3. Iterative Eligibility Gate

Purpose: Validate a single model meets eligibility thresholds (≥97% structural, ≥90% subjective) across all 7 dimensions via graduated volume tiers, catching failures early before committing full pipeline cost.

Prerequisites:

  • Supabase credentials (SUPABASE_URL, SUPABASE_SERVICE_ROLE_KEY, SUPABASE_ANON_KEY)
  • API key for the target model (see Available Models for env var names)
  • Active database with seeded topic_categories and fact_record_schemas
  • Light Model Adapter Smoke Test passing for the target model

Cost / Duration: ~$1-3 (fast pass at T1) to ~$5-15 (all three tiers) | 3-30 minutes

Tier Design

Tier--limitThresholdEst.

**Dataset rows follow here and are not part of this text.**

/-- Settles O38: after all bits but the last the parser is one bit short of the message, and the last bit judges it by
the message's own checksum. -/
theorem wholeMessageV3 : Obligations.WholeMessageV3 := by
  intro s ns k good hinv hen hproto hpar hkey hlen hfits hgood
  have hd : Deliverable s ns k := hinv.deliverable hen (by rw [hproto]; exact hkey) hlen hfits
  rw [← hproto] at hgood ⊢
  obtain ⟨m, hm⟩ : ∃ m, m + 1 = ns.length := ⟨ns.length - 1, by have := hd.body; omega⟩
  obtain ⟨v, msg, r, hrun, hn, hc⟩ := execAll_toLastBit hd hproto hpar hm
  have hcells : cellsHold s ns ns.length (Cells.write msg m (ns.getD m 0)) := hm ▸ cellsHold_write hc
  obtain ⟨hheld, hdropped⟩ := exec_finalBit hd hc hm hn
    (acceptedParity_firstCopy (p := .v3) hproto (receivingPar_bitpar s k m v))
  rw [← messageLatch_cksOk_iff ns k] at hgood
  by_cases hg : good
  · have hok := hgood.1 hg
    obtain ⟨hstored, hkept, hdone, hslot, hlength, hcomputed, hreceived⟩ :=
      message_shown (t := messageHeld s ns k 0 _) hd hcells rfl rfl rfl
    exact ⟨_, execAll_message_v3 hrun hm (hheld hok), hstored, hkept, hdone, hslot, hlength, hcomputed, hreceived,
      fun _ => ⟨hok, rfl, countedOnce_bump s.cnt.cksOk, rfl⟩, fun hbad => absurd hg hbad, rfl⟩
  · have hbad := mt hgood.2 hg
    obtain ⟨hstored, hkept, hdone, hslot, hlength, hcomputed, hreceived⟩ :=
      message_shown (t := messageDropped s ns k 0 _) hd hcells rfl rfl rfl
    exact ⟨_, execAll_message_v3 hrun hm (hdropped hbad), hstored, hkept, hdone, hslot, hlength, hcomputed, hreceived,
      fun hgood => absurd hgood hg,
      fun _ => ⟨rfl, Bool.eq_false_of_not_eq_true hbad, countedOnce_bump s.cnt.cksFail, rfl⟩, rfl⟩

end Sys2Proof.Machine
end

section
/-! SUPPORT. What a step can do to the parser, `MSG` and `RES` (42_parser.md R221, R251, 44_control.md R322, R326):
nothing, one delivery, or a parser reset that HOST orders; and which delivery enters `BODY` (R241). -/

namespace Sys2Proof.Machine

/-- `PAR`, `MSG` and `RES` as before. -/
abbrev messageKept (s t : State) : Prop := t.par = s.par ∧ t.msg = s.msg ∧ t.res = s.res

/-- `t` is `s` after one delivery and, beside it, changes of `BQ`, the turns and the response only. -/
def delivered (s t : State) : Prop :=
  ∃ y bq turns rsp, t = { (deliver y { s with bq := bq, turns := turns }).1 with rsp := rsp }

/-- The operation resets the parser: `RESET` with the parser bit, or a change of `PROTO` (R322, R326). -/
def ordersParserReset (s : State) (i : Instr) : Prop :=
  (∃ m, i = .reset m ∧ m.getLsbD 1 = true) ∨ ∃ c, i = .wrCtrl c ∧ protoOf c ≠ s.proto

section
variable {s t u : State} {i : Instr} {y : Symbol} {b : BitVec 1} {r : ParseRecord}

/-! ## One operation -/

theorem delivered_of_runParseStep {w : Word} (hrun : runParseStep s = some (u, w)) : delivered s u := by
  rcases runParseStep_cases s with ⟨-, he⟩ | ⟨-, y, bq, -, he⟩
  · rw [he] at hrun; cases hrun
  · rw [he] at hrun
    obtain ⟨rfl, -⟩ := Prod.mk.inj (Option.some.inj hrun)
    exact ⟨y, bq, s.turns, _, rfl⟩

CostRationale
T1 Canary10≥90%~$1-3Small N makes 97% brittle; 90% catches gross failures
T2 Coverage25≥95%~$3-8Full entity coverage (≥1/entity); tighter threshold
T3 Production Gate50≥97%/90%~$5-15Production threshold (97% structural, 90% subjective); statistically meaningful N

Each tier runs in its own --output-dir for isolated data. If a tier fails its threshold, abort immediately — do not proceed to the next tier.

Prompt

Run a graduated eligibility gate for a specific model.

Pick a model from the available models list (see index).
Common choices: gpt-5.4-nano, gemini-2.5-flash, deepseek-chat, mistral-small-latest

### Tier 1 — Canary (--limit 10, threshold ≥90%)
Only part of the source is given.